=== What needs to be done ===
Report every line of the listing below in which the string "partition" appears.

:::::

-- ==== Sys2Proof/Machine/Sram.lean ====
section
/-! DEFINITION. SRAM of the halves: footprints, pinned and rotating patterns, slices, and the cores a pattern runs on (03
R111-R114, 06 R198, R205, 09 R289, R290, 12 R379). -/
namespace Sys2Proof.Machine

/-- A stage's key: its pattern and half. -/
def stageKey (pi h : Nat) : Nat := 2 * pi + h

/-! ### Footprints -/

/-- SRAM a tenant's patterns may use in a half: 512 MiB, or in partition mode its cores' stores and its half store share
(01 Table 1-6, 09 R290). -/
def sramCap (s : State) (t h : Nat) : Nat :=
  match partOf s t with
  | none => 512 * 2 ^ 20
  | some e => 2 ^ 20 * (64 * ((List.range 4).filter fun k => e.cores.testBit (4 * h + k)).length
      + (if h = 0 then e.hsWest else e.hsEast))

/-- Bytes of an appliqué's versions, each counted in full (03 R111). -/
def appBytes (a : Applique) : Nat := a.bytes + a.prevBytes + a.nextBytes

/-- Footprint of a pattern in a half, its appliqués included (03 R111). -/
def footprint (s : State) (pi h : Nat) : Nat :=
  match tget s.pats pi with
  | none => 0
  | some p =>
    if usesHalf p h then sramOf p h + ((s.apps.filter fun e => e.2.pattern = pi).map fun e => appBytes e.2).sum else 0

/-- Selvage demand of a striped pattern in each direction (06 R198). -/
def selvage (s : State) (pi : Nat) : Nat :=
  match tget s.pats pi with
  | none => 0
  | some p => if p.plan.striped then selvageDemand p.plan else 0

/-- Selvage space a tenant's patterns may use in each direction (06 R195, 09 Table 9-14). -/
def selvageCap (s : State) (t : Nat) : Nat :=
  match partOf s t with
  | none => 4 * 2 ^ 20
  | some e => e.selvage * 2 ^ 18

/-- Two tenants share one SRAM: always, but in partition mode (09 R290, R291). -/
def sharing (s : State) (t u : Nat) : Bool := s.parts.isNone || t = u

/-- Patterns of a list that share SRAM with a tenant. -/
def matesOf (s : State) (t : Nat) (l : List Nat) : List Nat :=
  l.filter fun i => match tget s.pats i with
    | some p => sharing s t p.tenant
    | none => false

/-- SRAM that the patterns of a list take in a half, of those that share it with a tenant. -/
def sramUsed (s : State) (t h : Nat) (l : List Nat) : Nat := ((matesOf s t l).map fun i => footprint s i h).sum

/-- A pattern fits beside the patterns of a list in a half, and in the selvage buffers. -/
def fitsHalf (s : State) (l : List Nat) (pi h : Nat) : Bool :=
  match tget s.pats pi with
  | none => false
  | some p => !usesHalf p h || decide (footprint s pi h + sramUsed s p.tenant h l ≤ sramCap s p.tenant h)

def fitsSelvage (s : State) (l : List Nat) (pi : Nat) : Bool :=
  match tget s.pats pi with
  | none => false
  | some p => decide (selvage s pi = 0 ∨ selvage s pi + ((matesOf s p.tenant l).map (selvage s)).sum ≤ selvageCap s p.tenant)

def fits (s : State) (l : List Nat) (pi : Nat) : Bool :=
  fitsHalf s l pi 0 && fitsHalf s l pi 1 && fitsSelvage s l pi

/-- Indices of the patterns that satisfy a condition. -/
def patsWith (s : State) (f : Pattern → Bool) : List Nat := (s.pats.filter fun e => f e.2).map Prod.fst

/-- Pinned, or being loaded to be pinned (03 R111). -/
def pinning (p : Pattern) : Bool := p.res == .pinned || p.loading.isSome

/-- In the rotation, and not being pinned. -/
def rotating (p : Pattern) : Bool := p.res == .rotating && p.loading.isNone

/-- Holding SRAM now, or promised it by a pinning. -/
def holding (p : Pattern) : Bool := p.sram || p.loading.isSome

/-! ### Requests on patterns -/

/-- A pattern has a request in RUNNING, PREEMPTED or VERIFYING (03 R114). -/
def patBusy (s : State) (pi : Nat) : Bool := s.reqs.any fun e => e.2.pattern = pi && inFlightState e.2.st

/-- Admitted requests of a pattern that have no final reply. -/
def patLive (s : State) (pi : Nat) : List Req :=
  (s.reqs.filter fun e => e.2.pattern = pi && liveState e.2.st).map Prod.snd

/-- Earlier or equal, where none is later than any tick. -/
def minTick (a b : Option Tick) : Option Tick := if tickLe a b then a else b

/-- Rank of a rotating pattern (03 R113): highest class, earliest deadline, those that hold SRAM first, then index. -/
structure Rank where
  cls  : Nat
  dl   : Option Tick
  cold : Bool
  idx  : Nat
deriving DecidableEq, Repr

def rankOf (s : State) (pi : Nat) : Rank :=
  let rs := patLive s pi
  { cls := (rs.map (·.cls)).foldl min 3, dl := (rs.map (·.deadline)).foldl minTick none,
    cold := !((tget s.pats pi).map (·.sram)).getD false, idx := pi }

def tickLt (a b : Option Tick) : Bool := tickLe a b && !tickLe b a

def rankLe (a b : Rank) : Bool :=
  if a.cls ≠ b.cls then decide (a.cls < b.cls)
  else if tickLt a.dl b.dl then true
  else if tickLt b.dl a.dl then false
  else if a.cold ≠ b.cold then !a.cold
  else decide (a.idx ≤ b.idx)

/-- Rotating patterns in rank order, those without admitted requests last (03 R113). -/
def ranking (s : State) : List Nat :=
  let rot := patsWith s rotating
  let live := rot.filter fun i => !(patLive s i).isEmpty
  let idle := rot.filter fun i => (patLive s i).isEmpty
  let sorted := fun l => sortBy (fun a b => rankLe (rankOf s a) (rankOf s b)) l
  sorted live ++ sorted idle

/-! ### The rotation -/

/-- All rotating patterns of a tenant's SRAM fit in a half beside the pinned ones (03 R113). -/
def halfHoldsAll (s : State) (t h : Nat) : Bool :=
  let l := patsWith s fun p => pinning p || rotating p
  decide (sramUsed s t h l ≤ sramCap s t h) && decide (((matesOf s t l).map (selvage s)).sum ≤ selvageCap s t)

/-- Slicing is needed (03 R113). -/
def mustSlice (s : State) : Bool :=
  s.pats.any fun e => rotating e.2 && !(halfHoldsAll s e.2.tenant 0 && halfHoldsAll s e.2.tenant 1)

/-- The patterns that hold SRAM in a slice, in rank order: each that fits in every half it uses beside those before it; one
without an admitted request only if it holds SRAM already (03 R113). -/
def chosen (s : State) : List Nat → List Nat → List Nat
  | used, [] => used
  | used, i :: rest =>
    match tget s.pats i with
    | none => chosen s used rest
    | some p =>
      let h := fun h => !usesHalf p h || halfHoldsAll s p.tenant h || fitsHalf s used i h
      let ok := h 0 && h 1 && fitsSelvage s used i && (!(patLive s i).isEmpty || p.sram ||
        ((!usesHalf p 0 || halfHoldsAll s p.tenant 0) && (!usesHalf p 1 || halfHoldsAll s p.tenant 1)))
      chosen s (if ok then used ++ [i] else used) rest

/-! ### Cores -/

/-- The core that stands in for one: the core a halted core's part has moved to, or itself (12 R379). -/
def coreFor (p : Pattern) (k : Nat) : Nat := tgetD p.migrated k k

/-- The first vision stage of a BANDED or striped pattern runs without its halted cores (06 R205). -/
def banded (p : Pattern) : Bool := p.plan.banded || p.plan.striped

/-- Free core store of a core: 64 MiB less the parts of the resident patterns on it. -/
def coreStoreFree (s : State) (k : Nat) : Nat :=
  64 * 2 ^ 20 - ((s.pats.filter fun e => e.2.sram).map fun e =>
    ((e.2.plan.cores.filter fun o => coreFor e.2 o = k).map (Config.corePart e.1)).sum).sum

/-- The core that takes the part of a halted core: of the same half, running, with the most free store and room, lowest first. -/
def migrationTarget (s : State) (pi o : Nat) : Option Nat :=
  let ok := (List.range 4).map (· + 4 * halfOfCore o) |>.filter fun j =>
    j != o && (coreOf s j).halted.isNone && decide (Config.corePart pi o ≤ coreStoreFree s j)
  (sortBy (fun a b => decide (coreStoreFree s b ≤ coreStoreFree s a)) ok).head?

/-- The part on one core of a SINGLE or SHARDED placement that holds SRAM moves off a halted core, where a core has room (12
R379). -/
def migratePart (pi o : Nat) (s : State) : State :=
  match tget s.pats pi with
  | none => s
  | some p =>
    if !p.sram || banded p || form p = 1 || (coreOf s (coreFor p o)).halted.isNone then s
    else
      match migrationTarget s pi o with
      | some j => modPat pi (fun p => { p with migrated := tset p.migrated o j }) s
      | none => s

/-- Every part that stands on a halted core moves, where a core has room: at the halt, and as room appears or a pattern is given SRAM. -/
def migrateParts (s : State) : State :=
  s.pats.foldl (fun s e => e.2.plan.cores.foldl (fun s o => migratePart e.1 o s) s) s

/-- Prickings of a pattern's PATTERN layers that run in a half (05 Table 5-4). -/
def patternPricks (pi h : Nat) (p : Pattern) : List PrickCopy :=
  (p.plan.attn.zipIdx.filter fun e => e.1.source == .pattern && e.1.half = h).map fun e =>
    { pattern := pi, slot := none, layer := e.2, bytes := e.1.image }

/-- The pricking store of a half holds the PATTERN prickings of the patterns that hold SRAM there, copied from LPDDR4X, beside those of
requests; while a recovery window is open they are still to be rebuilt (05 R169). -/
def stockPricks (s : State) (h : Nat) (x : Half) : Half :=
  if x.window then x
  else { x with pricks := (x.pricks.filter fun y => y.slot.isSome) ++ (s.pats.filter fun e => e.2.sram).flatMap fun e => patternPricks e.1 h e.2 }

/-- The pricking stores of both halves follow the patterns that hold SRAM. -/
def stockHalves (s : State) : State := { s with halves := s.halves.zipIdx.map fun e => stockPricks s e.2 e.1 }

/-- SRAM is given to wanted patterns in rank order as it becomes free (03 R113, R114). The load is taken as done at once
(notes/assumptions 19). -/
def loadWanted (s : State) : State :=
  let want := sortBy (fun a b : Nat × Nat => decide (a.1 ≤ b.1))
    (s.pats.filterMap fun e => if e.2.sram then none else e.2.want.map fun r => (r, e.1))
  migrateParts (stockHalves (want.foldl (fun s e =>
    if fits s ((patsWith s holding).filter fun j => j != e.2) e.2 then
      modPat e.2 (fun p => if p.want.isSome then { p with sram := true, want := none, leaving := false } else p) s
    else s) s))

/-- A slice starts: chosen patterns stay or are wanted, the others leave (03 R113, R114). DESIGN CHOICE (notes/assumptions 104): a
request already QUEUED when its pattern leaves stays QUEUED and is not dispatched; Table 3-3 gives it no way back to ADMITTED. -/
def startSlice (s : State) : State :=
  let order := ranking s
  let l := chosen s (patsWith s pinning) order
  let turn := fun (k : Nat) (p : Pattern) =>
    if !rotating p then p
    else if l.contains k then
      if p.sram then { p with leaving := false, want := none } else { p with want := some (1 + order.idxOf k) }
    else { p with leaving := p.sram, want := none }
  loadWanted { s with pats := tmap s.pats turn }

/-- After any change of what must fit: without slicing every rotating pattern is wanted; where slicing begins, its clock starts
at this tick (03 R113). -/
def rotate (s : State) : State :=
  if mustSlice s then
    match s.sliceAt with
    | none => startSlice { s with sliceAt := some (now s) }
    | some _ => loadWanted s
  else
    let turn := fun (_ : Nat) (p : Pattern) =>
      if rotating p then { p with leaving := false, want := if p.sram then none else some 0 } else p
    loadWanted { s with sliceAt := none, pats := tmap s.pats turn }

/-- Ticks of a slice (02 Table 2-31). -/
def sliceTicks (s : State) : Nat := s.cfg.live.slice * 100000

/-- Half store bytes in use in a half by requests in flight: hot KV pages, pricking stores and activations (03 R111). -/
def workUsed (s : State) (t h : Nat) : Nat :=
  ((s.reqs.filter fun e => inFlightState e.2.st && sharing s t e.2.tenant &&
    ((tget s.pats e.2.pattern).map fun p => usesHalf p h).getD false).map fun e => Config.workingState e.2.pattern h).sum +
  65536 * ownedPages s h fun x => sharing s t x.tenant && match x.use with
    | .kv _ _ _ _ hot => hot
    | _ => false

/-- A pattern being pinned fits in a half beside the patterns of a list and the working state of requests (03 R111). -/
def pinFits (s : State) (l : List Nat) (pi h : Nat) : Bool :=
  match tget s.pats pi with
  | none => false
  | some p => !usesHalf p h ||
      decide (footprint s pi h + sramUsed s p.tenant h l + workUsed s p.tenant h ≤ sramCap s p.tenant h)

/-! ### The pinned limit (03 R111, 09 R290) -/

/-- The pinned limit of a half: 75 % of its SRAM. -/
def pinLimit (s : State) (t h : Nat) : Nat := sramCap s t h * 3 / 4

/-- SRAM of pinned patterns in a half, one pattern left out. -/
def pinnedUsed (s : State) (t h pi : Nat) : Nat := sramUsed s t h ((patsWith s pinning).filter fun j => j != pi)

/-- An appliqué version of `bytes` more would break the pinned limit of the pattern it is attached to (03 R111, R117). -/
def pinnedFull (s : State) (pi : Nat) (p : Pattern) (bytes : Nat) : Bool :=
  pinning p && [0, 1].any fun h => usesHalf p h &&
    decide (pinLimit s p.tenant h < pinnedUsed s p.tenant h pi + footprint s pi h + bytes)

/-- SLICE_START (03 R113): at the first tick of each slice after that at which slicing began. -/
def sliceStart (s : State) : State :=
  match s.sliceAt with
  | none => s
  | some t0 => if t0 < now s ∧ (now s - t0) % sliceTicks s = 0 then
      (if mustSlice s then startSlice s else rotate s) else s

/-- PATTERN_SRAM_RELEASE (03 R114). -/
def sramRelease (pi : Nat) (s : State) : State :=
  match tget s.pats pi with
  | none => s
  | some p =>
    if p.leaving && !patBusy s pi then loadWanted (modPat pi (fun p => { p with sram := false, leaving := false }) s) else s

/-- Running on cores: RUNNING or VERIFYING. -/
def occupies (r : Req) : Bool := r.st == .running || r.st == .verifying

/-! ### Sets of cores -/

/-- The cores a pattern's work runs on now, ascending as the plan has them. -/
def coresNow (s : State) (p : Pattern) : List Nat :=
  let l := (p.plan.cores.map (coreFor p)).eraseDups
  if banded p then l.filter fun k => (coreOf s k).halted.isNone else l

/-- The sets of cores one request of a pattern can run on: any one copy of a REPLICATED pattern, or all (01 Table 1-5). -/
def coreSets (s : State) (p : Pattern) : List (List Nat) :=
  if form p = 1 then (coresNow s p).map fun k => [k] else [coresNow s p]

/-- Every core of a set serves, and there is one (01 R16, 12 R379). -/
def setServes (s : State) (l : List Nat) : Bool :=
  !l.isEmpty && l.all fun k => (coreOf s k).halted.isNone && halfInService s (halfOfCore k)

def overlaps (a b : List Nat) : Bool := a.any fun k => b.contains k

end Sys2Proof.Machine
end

:::::

=== Exercise solution ===
/-- SRAM a tenant's patterns may use in a half: 512 MiB, or in partition mode its cores' stores and its half store share
/-- Two tenants share one SRAM: always, but in partition mode (09 R290, R291). -/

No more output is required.